→ DATA FOR ANALYSIS
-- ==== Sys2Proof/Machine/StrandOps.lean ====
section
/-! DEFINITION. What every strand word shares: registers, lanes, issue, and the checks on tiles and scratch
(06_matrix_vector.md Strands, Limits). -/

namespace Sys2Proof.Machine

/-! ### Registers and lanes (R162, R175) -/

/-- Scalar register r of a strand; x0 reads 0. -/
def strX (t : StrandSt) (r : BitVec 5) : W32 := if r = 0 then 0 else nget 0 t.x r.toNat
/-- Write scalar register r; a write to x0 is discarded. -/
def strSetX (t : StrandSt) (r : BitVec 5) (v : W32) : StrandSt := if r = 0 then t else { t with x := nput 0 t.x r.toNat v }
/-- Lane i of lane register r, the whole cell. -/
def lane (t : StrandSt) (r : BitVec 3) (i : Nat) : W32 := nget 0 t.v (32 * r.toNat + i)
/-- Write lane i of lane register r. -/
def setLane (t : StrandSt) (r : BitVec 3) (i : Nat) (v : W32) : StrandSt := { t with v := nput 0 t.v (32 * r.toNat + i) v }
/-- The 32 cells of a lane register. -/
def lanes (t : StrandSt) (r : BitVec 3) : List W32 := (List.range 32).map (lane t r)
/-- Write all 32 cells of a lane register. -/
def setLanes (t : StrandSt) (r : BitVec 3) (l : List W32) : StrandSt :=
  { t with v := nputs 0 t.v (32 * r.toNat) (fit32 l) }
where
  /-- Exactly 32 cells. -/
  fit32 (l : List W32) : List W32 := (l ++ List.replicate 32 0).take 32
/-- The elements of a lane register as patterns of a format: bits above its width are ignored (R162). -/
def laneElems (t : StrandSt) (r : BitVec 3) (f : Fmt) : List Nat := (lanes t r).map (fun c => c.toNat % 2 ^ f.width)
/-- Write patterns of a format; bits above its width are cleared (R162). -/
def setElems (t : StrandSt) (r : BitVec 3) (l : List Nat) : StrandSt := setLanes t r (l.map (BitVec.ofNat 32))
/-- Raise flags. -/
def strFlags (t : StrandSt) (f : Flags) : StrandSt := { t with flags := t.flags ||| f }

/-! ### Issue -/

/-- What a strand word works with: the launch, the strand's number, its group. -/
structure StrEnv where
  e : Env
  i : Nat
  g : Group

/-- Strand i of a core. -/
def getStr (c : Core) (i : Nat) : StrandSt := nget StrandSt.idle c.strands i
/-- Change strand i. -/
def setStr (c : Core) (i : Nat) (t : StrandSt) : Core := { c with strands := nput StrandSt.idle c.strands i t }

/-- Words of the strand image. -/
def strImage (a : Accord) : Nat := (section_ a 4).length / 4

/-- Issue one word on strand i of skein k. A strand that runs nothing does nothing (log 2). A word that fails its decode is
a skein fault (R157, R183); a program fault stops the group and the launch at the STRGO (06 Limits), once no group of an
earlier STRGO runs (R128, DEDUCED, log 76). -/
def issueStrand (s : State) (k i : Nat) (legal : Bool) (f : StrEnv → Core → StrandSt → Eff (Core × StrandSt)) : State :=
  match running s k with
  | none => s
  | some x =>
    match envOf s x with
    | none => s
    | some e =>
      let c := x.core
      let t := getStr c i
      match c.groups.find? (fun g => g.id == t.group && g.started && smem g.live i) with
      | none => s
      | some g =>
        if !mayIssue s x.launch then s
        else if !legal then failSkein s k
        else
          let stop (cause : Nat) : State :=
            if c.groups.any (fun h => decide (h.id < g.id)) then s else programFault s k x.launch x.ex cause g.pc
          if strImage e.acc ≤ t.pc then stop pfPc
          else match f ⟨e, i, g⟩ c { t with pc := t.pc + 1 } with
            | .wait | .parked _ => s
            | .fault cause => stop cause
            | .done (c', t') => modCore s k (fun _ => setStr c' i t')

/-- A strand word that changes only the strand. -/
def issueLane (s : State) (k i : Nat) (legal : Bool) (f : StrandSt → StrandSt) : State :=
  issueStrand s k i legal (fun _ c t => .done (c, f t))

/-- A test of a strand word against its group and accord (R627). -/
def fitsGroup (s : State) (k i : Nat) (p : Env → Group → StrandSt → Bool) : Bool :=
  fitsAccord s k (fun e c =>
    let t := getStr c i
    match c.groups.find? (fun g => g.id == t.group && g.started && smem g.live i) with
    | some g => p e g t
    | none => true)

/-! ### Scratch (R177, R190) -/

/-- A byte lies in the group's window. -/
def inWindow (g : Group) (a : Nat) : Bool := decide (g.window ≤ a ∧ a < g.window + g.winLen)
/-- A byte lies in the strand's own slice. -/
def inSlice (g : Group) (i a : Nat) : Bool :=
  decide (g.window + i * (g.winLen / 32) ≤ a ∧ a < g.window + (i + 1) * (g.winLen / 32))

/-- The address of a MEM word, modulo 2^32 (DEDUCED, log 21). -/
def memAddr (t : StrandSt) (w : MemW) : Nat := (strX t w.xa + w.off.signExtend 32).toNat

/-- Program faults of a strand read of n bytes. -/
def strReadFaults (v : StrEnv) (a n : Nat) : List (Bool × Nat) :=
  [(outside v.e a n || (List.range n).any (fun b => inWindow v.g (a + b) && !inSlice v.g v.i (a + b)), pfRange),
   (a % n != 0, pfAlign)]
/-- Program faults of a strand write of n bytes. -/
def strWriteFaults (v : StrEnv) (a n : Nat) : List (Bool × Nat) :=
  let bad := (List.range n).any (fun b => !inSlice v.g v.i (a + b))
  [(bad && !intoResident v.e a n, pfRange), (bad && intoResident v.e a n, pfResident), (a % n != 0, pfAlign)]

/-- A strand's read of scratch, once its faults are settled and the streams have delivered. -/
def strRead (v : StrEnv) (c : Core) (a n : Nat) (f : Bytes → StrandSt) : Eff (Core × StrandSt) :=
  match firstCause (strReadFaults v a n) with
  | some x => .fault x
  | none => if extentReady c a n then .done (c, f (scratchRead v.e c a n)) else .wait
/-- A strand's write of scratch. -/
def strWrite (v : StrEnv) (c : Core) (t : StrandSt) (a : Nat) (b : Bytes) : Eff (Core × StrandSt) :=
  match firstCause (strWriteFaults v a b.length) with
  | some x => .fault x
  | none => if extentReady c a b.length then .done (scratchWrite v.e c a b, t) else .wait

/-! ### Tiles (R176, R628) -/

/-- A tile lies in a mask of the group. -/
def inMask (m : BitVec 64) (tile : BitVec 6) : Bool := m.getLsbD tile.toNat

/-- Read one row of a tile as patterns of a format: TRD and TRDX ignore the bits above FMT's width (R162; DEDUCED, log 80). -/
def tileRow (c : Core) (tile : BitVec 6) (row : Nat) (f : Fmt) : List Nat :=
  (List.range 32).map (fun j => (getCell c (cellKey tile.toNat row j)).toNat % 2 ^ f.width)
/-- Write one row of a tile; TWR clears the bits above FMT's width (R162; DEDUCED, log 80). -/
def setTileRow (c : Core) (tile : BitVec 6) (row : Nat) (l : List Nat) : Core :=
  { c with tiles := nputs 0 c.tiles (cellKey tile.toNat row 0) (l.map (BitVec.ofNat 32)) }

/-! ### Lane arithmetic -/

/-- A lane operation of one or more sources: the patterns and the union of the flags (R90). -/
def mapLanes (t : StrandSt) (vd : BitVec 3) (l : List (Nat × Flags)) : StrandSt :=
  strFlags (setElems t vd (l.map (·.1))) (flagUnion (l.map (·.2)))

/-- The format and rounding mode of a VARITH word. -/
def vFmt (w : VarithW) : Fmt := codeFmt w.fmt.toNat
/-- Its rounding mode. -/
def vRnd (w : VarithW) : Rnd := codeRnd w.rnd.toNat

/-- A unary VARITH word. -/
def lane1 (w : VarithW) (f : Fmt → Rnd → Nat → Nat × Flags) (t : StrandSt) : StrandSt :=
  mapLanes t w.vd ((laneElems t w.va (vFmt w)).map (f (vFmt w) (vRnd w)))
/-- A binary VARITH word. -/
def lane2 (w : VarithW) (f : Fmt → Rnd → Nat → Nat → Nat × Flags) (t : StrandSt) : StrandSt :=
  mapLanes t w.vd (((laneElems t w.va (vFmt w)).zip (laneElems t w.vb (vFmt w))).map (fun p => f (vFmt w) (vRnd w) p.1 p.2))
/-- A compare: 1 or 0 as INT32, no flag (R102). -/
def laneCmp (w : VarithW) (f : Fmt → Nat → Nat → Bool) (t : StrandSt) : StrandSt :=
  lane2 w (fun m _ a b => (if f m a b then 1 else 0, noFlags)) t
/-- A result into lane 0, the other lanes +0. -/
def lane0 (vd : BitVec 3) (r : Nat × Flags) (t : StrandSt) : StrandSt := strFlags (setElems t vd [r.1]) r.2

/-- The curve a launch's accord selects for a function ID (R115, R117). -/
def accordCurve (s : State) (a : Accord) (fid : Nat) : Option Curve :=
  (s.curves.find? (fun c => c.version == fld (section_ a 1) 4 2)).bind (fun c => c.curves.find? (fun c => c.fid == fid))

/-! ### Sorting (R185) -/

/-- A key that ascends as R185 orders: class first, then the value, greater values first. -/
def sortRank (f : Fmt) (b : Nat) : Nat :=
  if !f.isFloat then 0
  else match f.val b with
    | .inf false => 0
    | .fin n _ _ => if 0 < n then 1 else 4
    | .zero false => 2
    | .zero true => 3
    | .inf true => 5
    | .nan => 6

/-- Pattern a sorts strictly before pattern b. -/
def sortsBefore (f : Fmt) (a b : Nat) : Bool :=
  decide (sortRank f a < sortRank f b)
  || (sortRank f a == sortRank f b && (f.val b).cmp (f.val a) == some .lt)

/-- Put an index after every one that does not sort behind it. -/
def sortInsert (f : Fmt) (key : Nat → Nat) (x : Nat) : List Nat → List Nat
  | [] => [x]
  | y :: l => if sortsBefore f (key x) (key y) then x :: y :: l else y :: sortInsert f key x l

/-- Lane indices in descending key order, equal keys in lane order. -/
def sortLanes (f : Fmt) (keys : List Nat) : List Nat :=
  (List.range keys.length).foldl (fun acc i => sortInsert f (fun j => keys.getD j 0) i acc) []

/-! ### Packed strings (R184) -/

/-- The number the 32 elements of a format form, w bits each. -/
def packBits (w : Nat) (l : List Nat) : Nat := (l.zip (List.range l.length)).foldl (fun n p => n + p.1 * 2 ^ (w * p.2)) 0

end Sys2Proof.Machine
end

→ EXERCISE
The lines to copy are those above that contain the string "once".

→ RESULT BELOW
a skein fault (R157, R183); a program fault stops the group and the launch at the STRGO (06 Limits), once no group of an
/-- A strand's read of scratch, once its faults are settled and the streams have delivered. -/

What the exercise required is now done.